-- ==== Sys2Proof/Machine/LoopNest.lean ====
section
/-! DEFINITION. The macros over scratchpad arrays, `LOOPN` and `FILL` (R207 to R212), and what a stepped word keeps between its
steps (R34). -/

namespace Sys2Proof.Machine

/-! ## Macros -/

/-- The operation of the stepped word that the take is inside, none before its first step. The take's `progress` holds its
number plus one. -/
def macroOp (x : WordCtx) (s : State) : Option Nat :=
  let p := (s.take x.tk).progress
  if p == 0 then none else some (p - 1)

/-- A take stands between steps of a stepped word: the last one is over, and the next has not begun (R34). -/
def Take.betweenSteps (t : Take) : Bool := t.progress != 0 && !t.inStep && t.hold == .free

/-- Begin a stepped word: its operation, that the take points to from now on. -/
def beginMacro (x : WordCtx) (s : State) (args : List Nat) : State :=
  (x.start s args).modTake x.tk fun t => { t with progress := s.ops.length + 1 }

/-! ## Elements (R207, R208) -/

/-- Bytes of an element type. -/
def elemBytes (typ : Nat) : Nat := [4, 2, 2, 4, 4, 2, 2, 1, 1].getD typ 4

/-- The float format of element types 0 to 2. -/
def elemFmt (typ : Nat) : Fmt := if typ == 0 then f32 else if typ == 1 then f16 else bf16

/-- Absolute value of a float pattern; a NaN stays one. -/
def absBits (f : Fmt) (x : Nat) : Nat := x % 2 ^ (f.eb + f.fb)

/-- One iteration on float elements: the result and its flags. DEDUCED (log 87): `.copy` is a pure move in R108's sense, so that a
NaN keeps its bits. -/
def floatElem (f : Fmt) (m : Mode) (eop d a b : Nat) : Nat × Nat :=
  match eop with
  | 0 => (a, 0)
  | 1 => f.add m a b
  | 2 => f.add m a (f.negBits b)
  | 3 => f.mul m a b
  | 4 => f.fma m a b d
  | 5 => (f.minMax false a b, 0)
  | 6 => (f.minMax true a b, 0)
  | 7 => f.add m d a
  | _ => (f.minMax true d (absBits f a), 0)

/-- One iteration on integer elements. -/
def intElem (sat signed : Bool) (w eop : Nat) (d a b : Int) : Nat × Nat :=
  intRes sat signed w (match eop with
    | 0 => a
    | 1 => a + b
    | 2 => a - b
    | 3 => a * b
    | 4 => a * b + d
    | 5 => min a b
    | 6 => max a b
    | 7 => d + a
    | _ => max d (a.natAbs : Int))

/-- One iteration on element patterns of a type (R207, R208). -/
def elemOp (typ flags eop d a b : Nat) : Nat × Nat :=
  if typ < 3 then floatElem (elemFmt typ) (flags % 4) eop d a b
  else
    let w := 8 * elemBytes typ
    let sg := typ % 2 == 1
    intElem (bitOf flags 2) sg w eop (intVal sg w d) (intVal sg w a) (intVal sg w b)

/-- The operands that an operation reads: D, A and B. -/
def readsD (eop : Nat) : Bool := eop == 4 || eop == 7 || eop == 8
def usesB (eop : Nat) : Bool := 1 ≤ eop && eop ≤ 6

/-! ## Addresses (R209) -/

/-- Extent of level l, and the stride of operand o (0 D, 1 A, 2 B) at it. -/
def nestExtent (w : LWord) (l : Nat) : Nat := (w.ext.toList.getD l 0).toNat + 1
def nestStride (w : LWord) (o l : Nat) : Int := (w.str.toList.getD (3 * l + o) 0).toInt

/-- Iterations of the nest. -/
def nestTotal (w : LWord) : Nat := nestExtent w 0 * nestExtent w 1 * nestExtent w 2 * nestExtent w 3 * nestExtent w 4

/-- The index of level l in iteration k. -/
def nestIndex (w : LWord) (k l : Nat) : Nat :=
  k / ((List.range l).foldl (fun p j => p * nestExtent w j) 1) % nestExtent w l

/-- The address of operand o in iteration k. -/
def nestAddr (w : LWord) (base o k : Nat) : Int :=
  (base : Int) + (elemBytes w.typ.toNat : Int) *
    ((List.range 5).map fun l => (nestIndex w k l : Int) * nestStride w o l).sum

/-- The lowest and the highest address of operand o over every iteration. -/
def nestLowest (w : LWord) (base o : Nat) : Int :=
  (base : Int) + (elemBytes w.typ.toNat : Int) *
    ((List.range 5).map fun l => ((nestExtent w l - 1 : Nat) : Int) * min (nestStride w o l) 0).sum
def nestHighest (w : LWord) (base o : Nat) : Int :=
  (base : Int) + (elemBytes w.typ.toNat : Int) *
    ((List.range 5).map fun l => ((nestExtent w l - 1 : Nat) : Int) * max (nestStride w o l) 0).sum

/-! ## The nest -/

/-- How a nest goes on at an iteration. -/
inductive NestRes where
  | ok (c : Scene) (flags : Nat)
  /-- lines that it reads are empty -/
  | waits (ls : List Nat)
  /-- DATA at an address with a detail -/
  | data (va detail : Nat)
  deriving DecidableEq, Repr

/-- One iteration of the nest in a scene's scratchpad (R71, R207, R210, R372). DESIGN CHOICE (log 88): an iteration that reads an
empty line and a poisoned one waits for the empty line first. -/
def nestIterate (w : LWord) (bases : List Nat) (c : Scene) (k : Nat) : NestRes :=
  let sz := elemBytes w.typ.toNat
  let eop := w.eop.toNat
  let at1 := fun o => (nestAddr w (bases.getD o 0) o k).toNat
  let reads := (if readsD eop then [0] else []) ++ [1] ++ (if usesB eop then [2] else [])
  if reads.any fun o => c.spEmpty (at1 o) sz then
    .waits ((reads.flatMap fun o => c.spLines (at1 o) sz).filter c.empty.contains)
  else match reads.find? fun o => c.spPoisoned (at1 o) sz || c.spBad (at1 o) sz with
    | some o => .data (at1 o) (if c.spPoisoned (at1 o) sz then k else 0x0606)
    | none =>
      if c.spBadPart (at1 0) sz then .data (at1 0) 0x0606
      else
        let v := fun o => if reads.contains o then c.spNum (at1 o) sz else 0
        let r := elemOp w.typ.toNat w.flags.toNat eop (v 0) (v 1) (v 2)
        .ok (c.spWrite (at1 0) (leBytes sz r.1)) r.2

/-- Up to `n` iterations from k on: the scene, the flags, the iterations done, and why it stopped early. -/
def nestRun (w : LWord) (bases : List Nat) : Nat → Scene → Nat → Nat → Scene × Nat × Nat × Option NestRes
  | 0, c, fl, k => (c, fl, k, none)
  | n + 1, c, fl, k =>
    if nestTotal w ≤ k then (c, fl, k, none)
    else match nestIterate w bases c k with
      | .ok c f => nestRun w bases n c (orF fl f) (k + 1)
      | r => (c, fl, k, some r)

/-- A fault that a stepped word posts once (R209, R210). -/
def macroFault (x : WordCtx) (s : State) (kind va detail : Nat) : WordRes := .done (x.faultOnce s kind 0xFFFF va detail)

/-- Iterations and lines of a step (R34). -/
def stepSize : Nat := 16

/-- A step of the nest: 16 iterations, or fewer where it ends or fails. A read of an empty line holds the pipe inside the
step (R34, R210). -/
def nestStep (w : LWord) (x : WordCtx) (s : State) (op : Nat) : WordRes :=
  let o := s.op op
  let c := s.scene x.scene
  let sz := elemBytes w.typ.toNat
  let left := stepSize - o.progress % stepSize
  let at1 := fun (e k : Nat) => (nestAddr w (o.args.getD e 0) e k).toNat
  let places := fun (es : List Nat) (p q : Nat) => (List.range (q - p)).flatMap fun k => es.flatMap fun e =>
    (List.range sz).map fun b => c.spPhys (at1 e (p + k) + b)
  let es := if usesB w.eop.toNat then [0, 1, 2] else [0, 1]
  let ths := o.lanes.map Prod.snd
  let why := s.takeReader ths
  let v := s.seeScene why x.scene (places es o.progress (min (nestTotal w) (o.progress + left)))
  let r := nestRun w o.args left v.1 0 o.progress
  let y := { x with lanes := o.lanes }
  let go := fun (_ : Unit) =>
    let s := v.2.keepSp x.scene why (places [0] o.progress r.2.2.1)
    let s := s.modScene x.scene fun c => if v.1 == c then r.1
      else (List.range (r.2.2.1 - o.progress)).foldl (fun (c : Scene) k =>
        c.spWrite (at1 0 (o.progress + k)) (r.1.spRead (at1 0 (o.progress + k)) sz)) c
    let s := (List.range (r.2.2.1 - o.progress)).foldl (fun (s : State) k =>
      ths.foldl (fun (s : State) th =>
        let at2 := fun (e : Nat) => c.spPhys (at1 e (o.progress + k))
        (es.foldl (fun (s : State) e => s.plainRead th (.sp x.scene) (at2 e) sz) s).plainWrite th (.sp x.scene) (at2 0) sz) s) s
    let s := o.lanes.foldl (fun (s : State) l => s.orFlags l.2 r.2.1) s
    s.modOp op fun o => { o with progress := r.2.2.1 }
  match r.2.2.2 with
  | some (.waits ls) => if r.2.2.1 == o.progress then .hold (.lines ls) else .holdAt (go ()) (.lines ls)
  | some (.data va detail) => macroFault y ((go ()).modOp op fun o => { o with progress := nestTotal w }) 0x0C va detail
  | _ => if nestTotal w ≤ r.2.2.1 then .done (go ()) else .more (go ())

/-- `LOOPN` (R209, R210): checked before any effect, over every iteration. DESIGN CHOICE (log 66): of several operands that
offend, the record carries the first in the order D, A, B, and a lowest address below 0 stands modulo 2^57. -/
def execLoopn (w : LWord) (s : State) : Out :=
  runWord (.loopn w) s fun x s =>
    match macroOp x s with
    | some op => nestStep w x s op
    | none =>
      if (x.reporter s).isNone then .done s
      else
        let c := s.scene x.scene
        let sz := elemBytes w.typ.toNat
        let bases := [w.sd, w.sa, w.sb].map fun r => (c.uniReg r.toNat).toNat
        let used := [0, 1] ++ (if usesB w.eop.toNat then [2] else [])
        let base := fun o => bases.getD o 0
        let low := fun o => wrapI (nestLowest w (base o) o) 57
        match used.find? fun o => base o % sz != 0 with
        | some o => macroFault x s 5 (low o) 0
        | none =>
          match used.find? fun o => decide (nestLowest w (base o) o < 0) ||
              decide (((c.alloc + c.win : Nat) : Int) < nestHighest w (base o) o + sz) with
          | some o => macroFault x s 4 (low o) 0
          | none =>
            let op := s.ops.length
            nestStep w x (beginMacro x s bases) op

/-! ## `FILL` (R212) -/

/-- Element bytes of `FILL`. -/
def fillBytes (w : TWord) : Nat := [4, 2, 1].getD w.mod.toNat 4

/-- A step of `FILL`: the elements in the 16 lines of 128 bytes from the line of its first element on. An element in a word in error
that it does not fill whole raises DATA and is not written (R372). -/
def fillStep (w : TWord) (x : WordCtx) (s : State) (op : Nat) : WordRes :=
  let o := s.op op
  let sz := fillBytes w
  let start := o.args.getD 0 0
  let value := o.args.getD 1 0
  let count := o.args.getD 2 0
  let at1 := start + sz * o.progress
  let n := min (count - o.progress) ((2048 - at1 % 128) / sz)
  let c := s.scene x.scene
  let y := { x with lanes := o.lanes }
  match (c.badWords at1 (sz * n)).find? fun wd =>
      ((List.range (sz * n)).filter fun i => c.spPhys (at1 + i) / 4 == wd).length < 4 with
  | some _ => macroFault y (s.modOp op fun o => { o with progress := count }) 0x0C at1 0x0606
  | none =>
    let ths := o.lanes.map Prod.snd
    let s := s.keepSp x.scene (s.takeReader ths) ((List.range (sz * n)).map fun k => c.spPhys (at1 + k))
    let s := ths.foldl (fun (s : State) th => (List.range n).foldl (fun (s : State) k =>
      s.plainWrite th (.sp x.scene) (c.spPhys (at1 + sz * k)) sz) s) s
    let c := c.spWrite at1 ((List.range n).flatMap fun _ => leBytes sz value)
    let s := (s.modScene x.scene fun _ => c).modOp op fun o => { o with progress := o.progress + n }
    if count ≤ o.progress + n then .done s else .more s

/-- `FILL` (R212): the whole range is checked before any effect. -/
def execFill (w : TWord) (s : State) : Out :=
  runWord (.fill w) s fun x s =>
    match macroOp x s, x.lanes with
    | some op, _ => fillStep w x s op
    | none, [] => .done s
    | none, l :: _ =>
      let c := s.scene x.scene
      let sz := fillBytes w
      let start := (s.opnd l.2 w.a).toNat
      let count := (s.opnd l.2 w.c).toNat
      if (x.reporter s).isNone || count == 0 then .done s
      else if start % sz != 0 then macroFault x s 5 start 0
      else if !c.spIn start (sz * count) then macroFault x s 4 start 0
      else fillStep w x (beginMacro x s [start, (s.opnd l.2 w.b).toNat, count]) s.ops.length

end Sys2Proof.Machine
end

**WHAT YOU WILL DO:** Only the lines above starting with the one with "let sg := typ % 2 == 1" and going through the one with "def nestStride (w" are to be copied, word for word and with both ends kept.

**ANSWER BOX:**
    let sg := typ % 2 == 1
    intElem (bitOf flags 2) sg w eop (intVal sg w d) (intVal sg w a) (intVal sg w b)

/-- The operands that an operation reads: D, A and B. -/
def readsD (eop : Nat) : Bool := eop == 4 || eop == 7 || eop == 8
def usesB (eop : Nat) : Bool := 1 ≤ eop && eop ≤ 6

/-! ## Addresses (R209) -/

/-- Extent of level l, and the stride of operand o (0 D, 1 A, 2 B) at it. -/
def nestExtent (w : LWord) (l : Nat) : Nat := (w.ext.toList.getD l 0).toNat + 1
def nestStride (w : LWord) (o l : Nat) : Int := (w.str.toList.getD (3 * l + o) 0).toInt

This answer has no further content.